UPDATE ON ASIC FOREIGN AFSL REGIME
It has now been over five months since the Australian Securities and Investments Commission (ASIC) commenced its Foreign Australian Financial Services Licence (AFSL) regime. Existing class order relief will expire on 31 March 2022 and we are seeing several Foreign Financial Services Providers (FFSPs) already moving forward with their plans to obtain a Foreign AFSL and prepare the required documents for the ASIC application.
While the 31 March 2022 deadline for obtaining a Foreign AFSL looks generous, ASIC is encouraging all FFSPs who wish to make an application for a Foreign AFSL to do so early. We further understand that ASIC is currently contacting entities relying on existing class order relief to determine what their plans are and ASIC has stated it will not entertain an extension of relief to any applicant making a late application that is still in progress on 31 March 2022.
Based on the above, it is our view that the planning and preparation of the Foreign AFSL application should commence by no later than Q4 2020 with a view to lodging the application with ASIC by no later than Q1 2021.
For more information on this new ASIC regime as well as details on the application process, please refer to our legal alert published in April this year.
GETTING READY FOR THE FOREIGN AFSL REGIME
Prior to making and application for a Foreign AFSL there are some pre-application checks that you can usefully do to avoid surprises down the track which can either compromise the application or require a change to your business model for doing financial services business in Australia.
Ongoing disclosure obligations as FFSPs and/or registered foreign companies
If you are currently relying on class order relief and/ or are registered with ASIC as a foreign company, you are currently required to comply with certain ongoing disclosure obligations. Prior to making an application for a Foreign AFSL it is a really good idea to check to see whether these ongoing filings have been made within the stated timeframes.

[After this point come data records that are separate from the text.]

-- ==== Sys2Proof/Tests/Slice0.lean ====
section
/-! SUPPORT. The model's own tests. Expected results are those of spec/95_test_vectors.md and the tables of
spec/30_encoding.md, cited by id. The second half shows, for every statement with hypotheses, data that meet them. -/

namespace Sys2Proof.Tests

open Sys2Proof Sys2Proof.Machine

/-! ### Helpers -/

/-- The state an outcome goes on to. -/
def stateAfter : Host.Outcome State Fault Refusal → Option State
  | .next t => some t
  | .fault _ => none
  | .refused _ => none

theorem next_of_stateAfter {o : Host.Outcome State Fault Refusal} {t : State} (h : stateAfter o = some t) :
    o = .next t := by
  cases o <;> simp_all [stateAfter]

/-- The fault an outcome stops with. -/
def faultOf : Host.Outcome State Fault Refusal → Option Fault
  | .next _ => none
  | .fault f => some f
  | .refused _ => none

/-- The refusal an outcome stops with. -/
def refusalOf : Host.Outcome State Fault Refusal → Option Refusal
  | .next _ => none
  | .fault _ => none
  | .refused r => some r

/-- Bytes placed in rising order from an address on. -/
def placed : Word → List Byte → State → State
  | _, [], s => s
  | a, b :: bs, s => hostStore a b (placed (a + 1#64) bs s)

/-- A state in the middle of a call, with bytes at its cursor. -/
def during (uop : Code) (sum sum1 cur rem : Word) (bytes : List Byte) : State :=
  placed cur bytes { State.reset with uop := uop, sum := sum, sum1 := sum1, cur := cur, rem := rem }

/-- A state after a call, with a result. -/
def finished (r : Digest) : State :=
  { State.reset with valid := true, result := r }

/-- A state with turns to come. -/
def withTurns (ts : List Turn) (s : State) : State :=
  { s with turns := ts }

/-- A host turn that only reads; the command word is no command. -/
def readTurn : Turn :=
  .host ⟨false, true, 0#129⟩

/-! ### Well-formedness and decoding -/

theorem test_reserved7_is_ill_formed : Instr.wellFormed .reserved7 = false := by decide

theorem test_start_takes_any_operands :
    (Instr.start 0#64 0#64).wellFormed = true ∧ (Instr.start (-1#64) (-1#64)).wellFormed = true := by decide

theorem test_strobe_clear_is_no_command :
    decode (.h 0x0FFFFFFFFFFFFFFFFFFFFFFFFFFFFFFFF#129) = .error .noCommand := by decide

theorem test_two_bytes_are_no_uop_word : decodeBytes .uop [1#8, 0#8] = .error .wrongLength := rfl

theorem test_bit_above_uop_is_refused : decodeBytes .uop [0b00001001#8] = .error .unusedBitsSet := rfl

theorem test_bit_above_command_is_refused :
    decodeBytes .command (List.replicate 16 0#8 ++ [0b00000011#8]) = .error .unusedBitsSet := rfl

theorem test_size_code_10_is_no_request : MemSize.ofCode 0b10#2 = none := rfl

/-- Program 1's format H word: `1 : 0000000000001000 : 000000000000000B`. -/
theorem test_decode_start :
    decode (.h (1#1 ++ 0x0000000000001000#64 ++ 0x000000000000000B#64)) = .ok (.start 0x1000#64 11#64) := by decide

/-- The same word as its 17 bytes, lowest first. -/
theorem test_decode_start_bytes :
    decodeBytes .command ([0x0B#8, 0#8, 0#8, 0#8, 0#8, 0#8, 0#8, 0#8] ++ [0#8, 0x10#8, 0#8, 0#8, 0#8, 0#8, 0#8, 0#8]
      ++ [1#8]) = .ok (.start 0x1000#64 11#64) := by decide

/-- R51's table, bit by bit. -/
theorem test_decode_uop_codes :
    decode (.u 0b000#3) = .ok .idle ∧ decode (.u 0b001#3) = .ok .lane8 ∧ decode (.u 0b010#3) = .ok .combine ∧
    decode (.u 0b011#3) = .ok .half2 ∧ decode (.u 0b100#3) = .ok .odd1 ∧ decode (.u 0b101#3) = .ok .fold ∧
    decode (.u 0b110#3) = .ok .cmpl ∧ decode (.u 0b111#3) = .ok .reserved7 :=
  ⟨rfl, rfl, rfl, rfl, rfl, rfl, rfl, rfl⟩
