/-- The registers of the WHL block. -/
def rowsWhl : List RegRow := [
  ⟨.whlStatus, 0x40000000, [(40, 0x10000)],
    [⟨⟨3, 3⟩, .ro, 0, .plain⟩, ⟨⟨2, 2⟩, .w1c, 0, .plain⟩, ⟨⟨1, 1⟩, .w1c, 0, .plain⟩, ⟨⟨0, 0⟩, .w1c, 0, .plain⟩]⟩,
  ⟨.whlSlotctl, 0x40000004, [(40, 0x10000)],
    [⟨⟨0, 0⟩, .rws, 0, .plain⟩]⟩,
  ⟨.whlSlotst, 0x40000008, [(40, 0x10000)],
    [⟨⟨16, 16⟩, .ro, 0, .plain⟩, ⟨⟨13, 8⟩, .ro, 0, .plain⟩, ⟨⟨2, 1⟩, .ro, 0, .plain⟩, ⟨⟨0, 0⟩, .w1c, 0, .plain⟩]⟩,
  ⟨.whlRound, 0x4000000C, [(40, 0x10000)],
    [⟨⟨31, 0⟩, .ro, 0, .plain⟩]⟩,
  ⟨.whlQwatch, 0x40270020, [],
    [⟨⟨31, 16⟩, .ro, 0, .plain⟩, ⟨⟨1, 1⟩, .w1c, 0, .plain⟩, ⟨⟨0, 0⟩, .rws, 1, .plain⟩]⟩,
  ⟨.whlNote, 0x40000040, [(40, 0x10000), (4, 0x4)],
    [⟨⟨31, 0⟩, .ro, 0, .plain⟩]⟩,
  ⟨.whlNotectl, 0x40000050, [(40, 0x10000)],
    [⟨⟨0, 0⟩, .wo, 0, .plain⟩]⟩,
  ⟨.whlNotest, 0x40000054, [(40, 0x10000)],
    [⟨⟨31, 24⟩, .ro, 0, .plain⟩, ⟨⟨7, 0⟩, .ro, 0, .plain⟩]⟩,
  ⟨.whlEsc, 0x40270060, [(4, 0x4)],
    [⟨⟨31, 0⟩, .ro, 0, .plain⟩]⟩,
  ⟨.whlEscctl, 0x40270070, [],
    [⟨⟨0, 0⟩, .wo, 0, .plain⟩]⟩,
  ⟨.whlEscst, 0x40270074, [],
    [⟨⟨31, 24⟩, .ro, 0, .plain⟩, ⟨⟨7, 0⟩, .ro, 0, .plain⟩]⟩,
  ⟨.whlSlot, 0x40000100, [(40, 0x10000), (64, 0x4)],
    [⟨⟨7, 7⟩, .rws, 1, .plain⟩, ⟨⟨4, 0⟩, .rws, 0, .plain⟩]⟩,
  ⟨.whlSlota, 0x40000200, [(40, 0x10000), (64, 0x4)],
    [⟨⟨7, 7⟩, .ro, 1, .plain⟩, ⟨⟨4, 0⟩, .ro, 0, .plain⟩]⟩,
  ⟨.whlTctl, 0x40000400, [(40, 0x10000), (32, 0x40)],
    [⟨⟨3, 3⟩, .wo, 0, .plain⟩, ⟨⟨2, 2⟩, .rws, 0, .plain⟩, ⟨⟨1, 1⟩, .wo, 0, .plain⟩, ⟨⟨0, 0⟩, .wo, 0, .plain⟩]⟩,
  ⟨.whlTstat, 0x40000404, [(40, 0x10000), (32, 0x40)],
    [⟨⟨31, 16⟩, .ro, 0, .plain⟩, ⟨⟨10, 8⟩, .ro, 0, .plain⟩, ⟨⟨6, 4⟩, .ro, 0, .plain⟩, ⟨⟨2, 0⟩, .ro, 0, .plain⟩]⟩,
  ⟨.whlTpc, 0x40000408, [(40, 0x10000), (32, 0x40)],
    [⟨⟨31, 2⟩, .rws, 0, .plain⟩]⟩,
  ⟨.whlEvpend, 0x4000040C, [(40, 0x10000), (32, 0x40)],
    [⟨⟨31, 0⟩, .w1c, 0, .plain⟩]⟩,
  ⟨.whlDllo, 0x40000410, [(40, 0x10000), (32, 0x40)],
    [⟨⟨31, 0⟩, .rw, 0xFFFFFFFF, .plain⟩]⟩,
  ⟨.whlDlhi, 0x40000414, [(40, 0x10000), (32, 0x40)],
    [⟨⟨31, 0⟩, .rw, 0xFFFFFFFF, .plain⟩]⟩,
  ⟨.whlTshare, 0x40000418, [(40, 0x10000), (32, 0x40)],
    [⟨⟨27, 16⟩, .rws, 0, .plain⟩, ⟨⟨11, 0⟩, .rws, 0, .plain⟩]⟩,
  ⟨.whlTuse, 0x4000041C, [(40, 0x10000), (32, 0x40)],
    [⟨⟨27, 16⟩, .ro, 0, .plain⟩, ⟨⟨11, 0⟩, .ro, 0, .plain⟩]⟩,
  ⟨.whlTexc, 0x40000420, [(40, 0x10000), (32, 0x40)],
    [⟨⟨2, 2⟩, .rws, 0, .plain⟩, ⟨⟨1, 1⟩, .w1c, 0, .plain⟩, ⟨⟨0, 0⟩, .ro, 0, .plain⟩]⟩,
  ⟨.whlChcfg, 0x40001000, [(40, 0x10000), (64, 0x10)],
    [⟨⟨23, 16⟩, .rws, 0x10, .plain⟩, ⟨⟨10, 6⟩, .rws, 0, .plain⟩, ⟨⟨5, 1⟩, .rws, 0, .plain⟩, ⟨⟨0, 0⟩, .rws, 0, .plain⟩]⟩,
  ⟨.whlChsts, 0x40001004, [(40, 0x10000), (64, 0x10)],
    [⟨⟨7, 7⟩, .ro, 0, .plain⟩, ⟨⟨6, 6⟩, .ro, 0, .plain⟩, ⟨⟨5, 5⟩, .w1c, 0, .plain⟩, ⟨⟨4, 4⟩, .w1c, 0, .plain⟩, ⟨⟨3, 3⟩, .ro, 0, .plain⟩, ⟨⟨2, 0⟩, .ro, 0, .plain⟩]⟩,
  ⟨.whlChctl, 0x40001008, [(40, 0x10000), (64, 0x10)],
    [⟨⟨0, 0⟩, .wo, 0, .plain⟩]⟩,
  ⟨.whlXcfg, 0x40001400, [(40, 0x10000), (16, 0x10)],
    [⟨⟨31, 24⟩, .rws, 0x10, .plain⟩, ⟨⟨16, 13⟩, .rws, 0, .plain⟩, ⟨⟨12, 7⟩, .rws, 0, .plain⟩, ⟨⟨6, 2⟩, .rws, 0, .plain⟩, ⟨⟨1, 1⟩, .rws, 0, .plain⟩, ⟨⟨0, 0⟩, .rws, 0, .plain⟩]⟩,
  ⟨.whlXsts, 0x40001404, [(40, 0x10000), (16, 0x10)],
    [⟨⟨9, 9⟩, .ro, 0, .plain⟩, ⟨⟨8, 8⟩, .ro, 0, .plain⟩, ⟨⟨7, 7⟩, .ro, 0, .plain⟩, ⟨⟨6, 6⟩, .w1c, 0, .plain⟩, ⟨⟨5, 5⟩, .w1c, 0, .plain⟩, ⟨⟨4, 4⟩, .ro, 0, .plain⟩, ⟨⟨3, 0⟩, .ro, 0, .plain⟩]⟩,
  ⟨.whlXctl, 0x40001408, [(40, 0x10000), (16, 0x10)],
    [⟨⟨0, 0⟩, .wo, 0, .plain⟩]⟩,
  ⟨.whlEvsrc, 0x40002000, [(40, 0x10000), (32, 0x80), (32, 0x4)],
    [⟨⟨31, 31⟩, .rws, 0, .plain⟩, ⟨⟨19, 16⟩, .rws, 0, .plain⟩, ⟨⟨15, 0⟩, .rws, 0, .plain⟩]⟩]

/-- The registers of the MEM block. -/
def rowsMem : List RegRow := [
  ⟨.memRgnbase, 0x4E000000, [(216, 0x100), (8, 0x20)],
    [⟨⟨31, 12⟩, .rws, 0, .plain⟩]⟩,
  ⟨.memRgnlim, 0x4E000004, [(216, 0x100), (8, 0x20)],
    [⟨⟨31, 12⟩, .rws, 0, .plain⟩]⟩,
  ⟨.memRgnattr, 0x4E000008, [(216, 0x100), (8, 0x20)],
    [⟨⟨8, 8⟩, .rws, 0, .plain⟩, ⟨⟨6, 6⟩, .rws, 0, .plain⟩, ⟨⟨5, 5⟩, .rws, 0, .plain⟩, ⟨⟨4, 4⟩, .rws, 0, .plain⟩, ⟨⟨3, 3⟩, .rws, 0, .plain⟩, ⟨⟨2, 2⟩, .rws, 0, .plain⟩, ⟨⟨1, 1⟩, .rws, 0, .plain⟩, ⟨⟨0, 0⟩, .rws, 0, .plain⟩]⟩,
  ⟨.memCpbase, 0x4E030000, [(32, 0x10)],
    [⟨⟨31, 16⟩, .rwi, 0, .plain⟩]⟩,
  ⟨.memCplim, 0x4E030004, [(32, 0x10)],
    [⟨⟨31, 16⟩, .rwi, 0, .plain⟩]⟩,
  ⟨.memCpattr, 0x4E030008, [(32, 0x10)],
    [⟨⟨31, 31⟩, .rwi, 0, .plain⟩, ⟨⟨13, 8⟩, .rwi, 0, .plain⟩, ⟨⟨3, 0⟩, .rwi, 0, .plain⟩]⟩,
  ⟨.memEccst, 0x4E010000, [],
    [⟨⟨31, 16⟩, .ro, 0, .plain⟩, ⟨⟨15, 8⟩, .ro, 0, .plain⟩, ⟨⟨4, 4⟩, .w1c, 0, .plain⟩, ⟨⟨3, 3⟩, .w1c, 0, .plain⟩, ⟨⟨2, 2⟩, .w1c, 0, .plain⟩, ⟨⟨1, 1⟩, .w1c, 0, .plain⟩, ⟨⟨0, 0⟩, .w1c, 0, .plain⟩]⟩,
  ⟨.memCelog, 0x4E010004, [],
    [⟨⟨31, 0⟩, .ro, 0, .plain⟩]⟩,
  ⟨.memUelog, 0x4E010008, [],
    [⟨⟨31, 0⟩, .ro, 0, .plain⟩]⟩,
  ⟨.memUemst, 0x4E01000C, [],
    [⟨⟨7, 0⟩, .ro, 0, .plain⟩]⟩,
  ⟨.memEccctl, 0x4E010010, [],
    [⟨⟨0, 0⟩, .wo, 0, .plain⟩]⟩,
  ⟨.memScrub, 0x4E010020, [],
    [⟨⟨31, 2⟩, .wo, 0, .plain⟩]⟩,
  ⟨.memRawaddr, 0x4E010040, [],
    [⟨⟨31, 2⟩, .rws, 0, .plain⟩]⟩,
  ⟨.memRawlo, 0x4E010044, [],
    [⟨⟨31, 0⟩, .rws, 0, .plain⟩]⟩,
  ⟨.memRawhi, 0x4E010048, [],
    [⟨⟨31, 0⟩, .rws, 0, .plain⟩]⟩,
  ⟨.memRawchk, 0x4E01004C, [],
    [⟨⟨7, 0⟩, .rws, 0, .plain⟩]⟩,
  ⟨.memRawctl, 0x4E010050, [],
    [⟨⟨1, 1⟩, .wo, 0, .plain⟩, ⟨⟨0, 0⟩, .wo, 0, .plain⟩]⟩,
  ⟨.memCremap, 0x4E020000, [(64, 0x20), (8, 0x4)],
    [⟨⟨31, 31⟩, .rws, 0, .plain⟩, ⟨⟨30, 30⟩, .ro, 0, .plain⟩, ⟨⟨10, 0⟩, .rws, 0, .plain⟩]⟩,
  ⟨.memLremap, 0x4E021000, [(40, 0x80), (8, 0x10), (4, 0x4)],
    [⟨⟨31, 31⟩, .rws, 0, .plain⟩, ⟨⟨30, 30⟩, .ro, 0, .plain⟩, ⟨⟨6, 0⟩, .rws, 0, .plain⟩]⟩,
  ⟨.memRemapctl, 0x4E023000, [],
    [⟨⟨2, 2⟩, .w1c, 0, .plain⟩, ⟨⟨1, 1⟩, .w1c, 0, .plain⟩, ⟨⟨0, 0⟩, .w1s, 0, .plain⟩]⟩]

ASIC consider instances of non-compliance with ongoing reporting and filings when assessing an application for a Foreign AFSL.
A summary of these obligations is as follows.
Registered foreign company
Registered foreign companies are required to comply with the following ongoing disclosure obligations:
Notification Event | Notification Timeframe |
---|---|
A change to the name of the company or business name | 14 days |
A change to the registered office address or office opening hours in the local jurisdiction | 1 calendar month |
A change to the registered office address or office opening hours in Australia | 7 days |
Winding up of foreign company | 14 days |
Cessation of business in Australia | 7 days |
Changes to local agents or their details | 1 calendar month |
Changes to foreign company's directors or their details | 1 calendar month |
A change to foreign company's articles of association or changes to the directors' powers in Australia | 1 calendar month |
Form 405 - Lodgement of financial records (comprising of a balance sheet, profit and loss statement and cash flow statement as well as any financial statements required by the local regulator). | Annually – foreign company must lodge within 15 months of its last Form 405 lodgement |
FFSP relying on class order relief
FFSPs relying on class order relief are required to notify ASIC at FFSP@asic.gov.au as soon as possible by letter of any of the following notifiable matters:
Notification Event | Notification Timeframe |
---|---|
FFSP no longer wishes to rely on the instrument | 15 business days |
A change of the name or the address of the FFSP | 15 business days |
A change of the name or the address of your agent, or change in your agent, or both | 15 business days |
A change in their business structures (e.g. from limited partnership to limited liability company or other type of structure) | 15 business days |
Any significant change to the FFSP's authorisation relevant to the financial services provided or intended to be provided in Australia (e.g. if part or all of it is terminated, if you are authorised to engage in any additional types of financial service, or if you are granted a significant exemption or other relief) | 15 business days |
Any significant investigation, enforcement or disciplinary action against the FFSP in an overseas jurisdiction | 15 business days |
Please let us know if you need assistance with complying with the abovementioned ongoing obligations (such as the lodgement of the Form 405) or if you have any queries in relation to other FFSP/ registered foreign company ongoing compliance obligations.
Consideration of taxation status in Australia
FFSPs should also consider their tax status in Australia.
We note that the tax status of an FFSP in Australia depends on, among other things, whether it is considered to have a permanent establishment in Australia. A consequence of being deemed to have a permanent establishment in Australia may mean that any Australian derived income is subject to Australian income tax.
There is no single test to determine if an FFSP has a permanent establishment in Australia. However, the Australian Tax Office (ATO) has identified that it will depend on the type of activities and the frequency of such activities that the FFSP conducts in Australia.
In particular, if FFSPs have seen growth in the number of their Australian clients or have been operating within the Australian jurisdiction with increasing regularity, it may be timely to assess and document the reasons why an FFSP does or does not have an Australian permanent establishment.
This assessment and documentation is also important even where FFSPs do not consider that they have a tax presence in Australia. This is because in the event that the ATO takes a different view and deems an FFSP to have an Australian tax presence, it may not seek to impose penalties on those FFSPs that have a documented "reasonably arguable position" as to why they did not have a permanent establishment in the first place.